One of the signatories on that letter was Xcel Energy, the state’s largest utility.
Tyler Smith, the company’s director of regional government affairs, said they appreciate the measure’s efforts to accelerate emission reductions, but moving the goalposts up by a decade could decrease grid reliability and increase costs, which have already gone up by nearly 40% since 2019, according to Carly West of the Denver Metro Chamber of Commerce.
Last month, the state’s top economists said that while the state isn’t expected to face a recession in the near future, citizens may “increasingly” report feeling like they are experiencing one.
“I would absolutely anticipate those costs to be passed on to consumers, and I don’t think it’s a reasonable proposition to tell one business that they have to incur a significant amount of costs to invest in something in a very rapid timeframe and then expect them to somehow be able to absorb these costs,” said West. “That’s not how a business can operate.”
In a statement to Colorado Politics on behalf of Xcel, Smith said, “We are committed to our customers and communities and want to ensure that we are supporting legislation that improves the economic development for the region and the state. We are working with the Colorado Public Utilities Commission and our Colorado communities on a just transition designed to minimize impacts of the changing energy landscape. We are always committed to and working with lawmakers and stakeholders to ensure we make progress on company and state carbon reduction goals.”
Meghan Dollar of the Colorado Chamber of Commerce said that many of her members from the utility sector expressed frustration that they weren’t included in the stakeholder process on the bill to the same extent as they had wished.
“When you are kind of changing those [goals] with very little input from the entities that have to implement it, that’s really problematic,” she said.
Chamber members are also worried about the timing of the bill’s introduction. Bringing forward such an extensive piece of policy — the latest draft is over 60 pages long — with just over a month left in the session doesn’t leave much time for serious discussion about its implications, said West.
“It’s certainly not a lack of commitment or work to get there, but 10 years is a pretty quick escalation, especially when we’re sitting here in 2025 talking about a shift to 2040 instead of 2050,” she said. “That’s a really significant shift in timeline.”
According to Dollar, the Energy Office sent an email stating that they might be drafting the bill shortly, meaning they had received late bill permission from leadership. West, however, said she had not received such an email.
West said the Energy Office’s greenhouse gas emissions goals are already quite ambitious, but utilities are doing their best to ensure they’re on track to meet them by the required deadlines. However, she said, “when we look at what it would take to bump those deadlines up by a decade and make them happen faster, I think that raises a lot of questions about what is the actual path to doing that.”
Certain technologies created to reduce greenhouse gas emissions are still new, West added, and will require some time before they can be implemented successfully.

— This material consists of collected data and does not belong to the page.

-- ==== Sys2Proof/Machine/Ops.lean ====
section
/-! DEFINITION. The named operations every command is built from: the cell memories (R11, R80 to R84), the registers
(R33 to R64), HIST_CLEAR (R66), RS_INIT (R157), the reset (R68, R134), and how a command ends (R112).

The block has no trap (R286): the operation that stands where another machine takes an exception is `State.raise`
(Flags.lean), and nothing returns from it (R287). -/

namespace Sys2Proof.Machine

/-- What a step or a command answers. -/
abbrev Result := Host.Outcome State Fault Refusal

/-! ## The end of a command (R112) -/

/-- The response goes to the host after the command's state changes (R112). -/
def State.respond (s : State) (v : Word) : State := { s with resps := s.resps ++ [v] }

/-- The command completes with response `v` (R112, R285). -/
def done (v : Word) (s : State) : Result := .next (s.respond v)

/-! ## Cell memories (R11, R80 to R84) -/

/-- The listed value of a cell. -/
def memLookup : Memory → Nat → Option Pixel
  | [], _ => none
  | (a, v) :: m, i => if a = i then some v else memLookup m i

/-- Lists a value for a cell, keeping the indexes rising. -/
def memInsert : Memory → Nat → Pixel → Memory
  | [], i, v => [(i, v)]
  | (a, w) :: m, i, v =>
    if i < a then (i, v) :: (a, w) :: m else if i = a then (i, v) :: m else (a, w) :: memInsert m i v

/-- Takes a cell off the list. -/
def memErase : Memory → Nat → Memory
  | [], _ => []
  | (a, w) :: m, i => if a = i then m else (a, w) :: memErase m i

/-- Writes a cell of a memory whose unlisted cells read as `d`, keeping the canonical form: the value an unlisted
cell reads as is not listed. -/
def memPut (d : Option Pixel) (m : Memory) (i : Nat) (v : Pixel) : Memory :=
  if some v = d then memErase m i else memInsert m i v

/-- The memory of a space (R80). -/
def State.memory (s : State) : Space → Memory
  | .fb => s.mem.fb
  | .h1 => s.mem.h1
  | .h2 => s.mem.h2
  | .h3 => s.mem.h3
  | .h4 => s.mem.h4

/-- The state with another memory in a space (R80). -/
def State.setMemory (s : State) (sp : Space) (m : Memory) : State :=
  match sp with
  | .fb => { s with mem := { s.mem with fb := m } }
  | .h1 => { s with mem := { s.mem with h1 := m } }
  | .h2 => { s with mem := { s.mem with h2 := m } }
  | .h3 => { s with mem := { s.mem with h3 := m } }
  | .h4 => { s with mem := { s.mem with h4 := m } }

/-- `MemRead((sp, i), 1)` (R11): the cell's value, or nothing for an FB cell not written since power-on (R302). -/
def memRead (sp : Space) (i : Nat) (s : State) : Option Pixel := (memLookup (s.memory sp) i).or sp.unlisted

/-- `MemWrite((sp, i), 1, p)` (R11): the cell stores the pixel as wide as the build's cells are (R82). -/
def memWrite (sp : Space) (i : Nat) (p : Word) (s : State) : State :=
  s.setMemory sp (memPut sp.unlisted (s.memory sp) i (storedPixel s.cfg.pPixFmt p))

/-- A history cell's value; every history cell has one (R302). -/
def histRead (sp : Space) (i : Nat) (s : State) : Pixel := (memRead sp i s).getD 0

/-- The history memory of number `j` (R83). -/
def histSpace : Nat → Space
  | 1 => .h1
  | 2 => .h2
  | 3 => .h3
  | _ => .h4

/-- `HIST_CLEAR()`: every cell of every present history memory H1 .. H_P becomes 0, that is, unlisted (R66). -/
def histClear (s : State) : State :=
  { s with
    mem :=
      { s.mem with
        h1 := if 1 ≤ s.cfg.pHistAvail then [] else s.mem.h1
        h2 := if 2 ≤ s.cfg.pHistAvail then [] else s.mem.h2
        h3 := if 3 ≤ s.cfg.pHistAvail then [] else s.mem.h3
        h4 := if 4 ≤ s.cfg.pHistAvail then [] else s.mem.h4 } }

/-! ## The resampler's shared operations -/

/-- `EffBackend()` (R41). -/
def effBackend (s : State) : Backend := if s.rs.sel = .sinc ∧ s.cfg.pSincOk = true then .sinc else .cosine

/-- `RS_INIT()`: both backends to their initial state (R157). -/
def rsInit (s : State) : State :=
  { s with
    rs :=
      { s.rs with
        saccL := List.replicate s.cfg.pT 0
        saccR := List.replicate s.cfg.pT 0
        ph := 0
        caL := 0
        caR := 0
        cr := BitVec.ofNat 32 s.cfg.pFo } }

/-! ## The blender's shared operations -/

/-- `Need(mode)`: how many history memories a blend kind uses (R58). -/
def need : BlendKind → Nat
  | .off => 0
  | .mix => 1
  | .ghostAccurate => 4
  | .ghostFast => 1

/-- EFF_MODE: the mode, or none where its history memories are missing (R59). -/
def effMode (s : State) : BlendKind := if need s.bl.mode ≤ s.cfg.pHistAvail then s.bl.mode else .off

/-- `GeomValid()` (R65). -/
def geomValid (s : State) : Bool :=
  let w := s.bl.width.toNat
  let h := s.bl.height.toNat
  let pitch := s.bl.pitch.toNat
  1 ≤ w && 1 ≤ h && w ≤ pitch && (h - 1) * pitch + w ≤ s.cfg.pFbPixels

/-! ## Reading a register (R131) -/

/-- The value a register reads as, 32 bits, reserved bits 0 (R32). -/
def readReg (r : Reg) (s : State) : Word :=
  match r with
  -- R34: SINC_OK bit 0, HIST_AVAIL bits 3:1, PIXFMT bit 4
  | .caps =>
    bit0 s.cfg.pSincOk ||| BitVec.ofNat 32 (s.cfg.pHistAvail % 8) <<< 1 ||| bit0 (s.cfg.pPixFmt == .xrgb8888) <<< 4
  | .status => s.status.zeroExtend 32
  | .rsCtrl => backendBit s.rs.sel
  | .rsStat => backendBit (effBackend s)
  -- R42
  | .rsRate =>
    match effBackend s with
    | .sinc => BitVec.ofNat 32 (s.cfg.pFi / s.cfg.pD)
    | .cosine => BitVec.ofNat 32 s.cfg.pFo
  | .rsAvail => BitVec.ofNat 32 s.rs.outq.length
  | .rsCap => s.rs.cap
  | .rsBlkcnt => s.rs.blkcnt
  | .rsDropcnt => s.rs.dropcnt
  -- R47
  | .rsPhase =>
    match effBackend s with
    | .sinc => BitVec.ofNat 32 s.rs.ph
    | .cosine => s.rs.cr
  | .pcSamplesLo => s.pc.samples.extractLsb' 0 32
  | .pcSamplesHi => s.pc.samples.extractLsb' 32 32
  | .pcFramesLo => s.pc.frames.extractLsb' 0 32
  | .pcFramesHi => s.pc.frames.extractLsb' 32 32
  | .pcSpf => s.pc.spf
  | .pcMult => s.pc.mult.zeroExtend 32
  -- R53: LAST_DUPE bit 0, RUN bit 1
  | .pcStat => bit0 s.pc.lastDupe ||| bit0 s.pc.run <<< 1
  | .blCtrl => kindBits s.bl.mode
  | .blStat => kindBits (effMode s)
  | .blW1 => s.bl.w1.zeroExtend 32
  | .blW2 => s.bl.w2.zeroExtend 32
  | .blW3 => s.bl.w3.zeroExtend 32
  | .blW4 => s.bl.w4.zeroExtend 32
  | .blWf => s.cfg.pWf.zeroExtend 32
  | .blWidth => s.bl.width.zeroExtend 32
  | .blHeight => s.bl.height.zeroExtend 32
  | .blPitch => s.bl.pitch.zeroExtend 32

/-! ## Writing a register (R132) -/

/-- Bits 15:0 of a written value. -/
def low16 (v : Word) : BitVec 16 := v.extractLsb' 0 16

/-- WRREG RS_CTRL (R39): SEL; the FALLBACK notice, once per selection of sinc; RS_INIT when the effective backend
changes. -/
def writeRsCtrl (v : Word) (s : State) : State :=
  let s1 := { s with rs := { s.rs with sel := backendOf v } }
  let s2 :=
    if backendOf v = .sinc ∧ s.cfg.pSincOk = false ∧ s.rs.sel = .cosine then s1.raise .fallback else s1
  if effBackend s2 = effBackend s then s2 else rsInit s2

/-- WRREG PC_SPF (R56). -/
def writePcSpf (v : Word) (s : State) : State :=
  if v = 0 then s.raise .badval else { s with pc := { s.pc with spf := v } }

/-- WRREG PC_MULT (R57): bits 2:0, legal values 1 .. 5. -/
def writePcMult (v : Word) (s : State) : State :=
  let m := v.extractLsb' 0 3
  if 1 ≤ m.toNat ∧ m.toNat ≤ 5 then { s with pc := { s.pc with mult := m } } else s.raise .badval

/-- WRREG BL_CTRL (R58): a changed mode clears history, and raises ALLOC when its memories are missing. -/
def writeBlCtrl (v : Word) (s : State) : State :=
  let s1 := { s with bl := { s.bl with mode := kindOf v } }
  if kindOf v = s.bl.mode then s1
  else
    let s2 := histClear s1
    if need (kindOf v) > s.cfg.pHistAvail then s2.raise .alloc else s2

/-- WRREG BL_W1 .. BL_W4 (R60): a weight above 0x0100 is refused with BADVAL. -/
def writeWeight (v : Word) (set : BitVec 16 → Blender → Blender) (s : State) : State :=
  if (low16 v).toNat > 0x0100 then s.raise .badval else { s with bl := set (low16 v) s.bl }

/-- WRREG BL_WIDTH, BL_HEIGHT, BL_PITCH (R133): a changed value clears history. -/
def writeGeometry (v : Word) (old : BitVec 16) (set : BitVec 16 → Blender → Blender) (s : State) : State :=
  let s1 := { s with bl := set (low16 v) s.bl }
  if low16 v = old then s1 else histClear s1

/-- WRREG to an assigned register (R132). -/
def writeReg (r : Reg) (v : Word) (s : State) : State :=
  match r with
  -- read-only registers (R35)
  | .caps | .rsStat | .rsRate | .rsAvail | .rsBlkcnt | .rsPhase | .pcSamplesLo | .pcSamplesHi | .pcFramesLo
  | .pcFramesHi | .pcStat | .blStat | .blWf => s.raise .badval
  | .status => s.clearStatus v
  | .rsCtrl => writeRsCtrl v s
  | .rsCap => { s with rs := { s.rs with cap := v } }
  | .rsDropcnt => { s with rs := { s.rs with dropcnt := 0 } }
  | .pcSpf => writePcSpf v s
  | .pcMult => writePcMult v s
  | .blCtrl => writeBlCtrl v s
  | .blW1 => writeWeight v (fun w b => { b with w1 := w }) s
  | .blW2 => writeWeight v (fun w b => { b with w2 := w }) s
  | .blW3 => writeWeight v (fun w b => { b with w3 := w }) s
  | .blW4 => writeWeight v (fun w b => { b with w4 := w }) s
  | .blWidth => writeGeometry v s.bl.width (fun w b => { b with width := w }) s
  | .blHeight => writeGeometry v s.bl.height (fun h b => { b with height := h }) s
  | .blPitch => writeGeometry v s.bl.pitch (fun p b => { b with pitch := p }) s

/-! ## Reset and illegal words -/

/-- What RESET does to the block: every piece of state of R68 except FB takes its reset value; the command port is no
part of the block's state (R134, R300). -/
def resetBlock (s : State) : State :=
  let c := State.powerOn s.cfg
  { c with mem := { c.mem with fb := s.mem.fb }, cmds := s.cmds, resps := s.resps }

/-- An illegal word: raises ILLEGAL, returns response 0 and changes nothing else (R109). -/
def illegalWord (s : State) : Result := done 0 (s.raise .illegal)

/-- The next command word the host delivers, and the state with it taken from the port (R31, R100). -/
def fetch (s : State) : Option (Command × State) :=
  match s.cmds with
  | [] => none
  | c :: rest => some (c, { s with cmds := rest })

end Sys2Proof.Machine
end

“There’s questions about first-generation technology; not just how much it costs, but if it’s really ready to be deployed on that kind of scale,” she said.
Denver Metro Chamber members are concerned about the economy, just like other business owners across the state are, West said.
“This is an extraordinarily bad time, I would say, to increase costs on something that is already on track to deliver the results that we’re looking for in terms of emissions reductions, but in a more feasible timeframe.”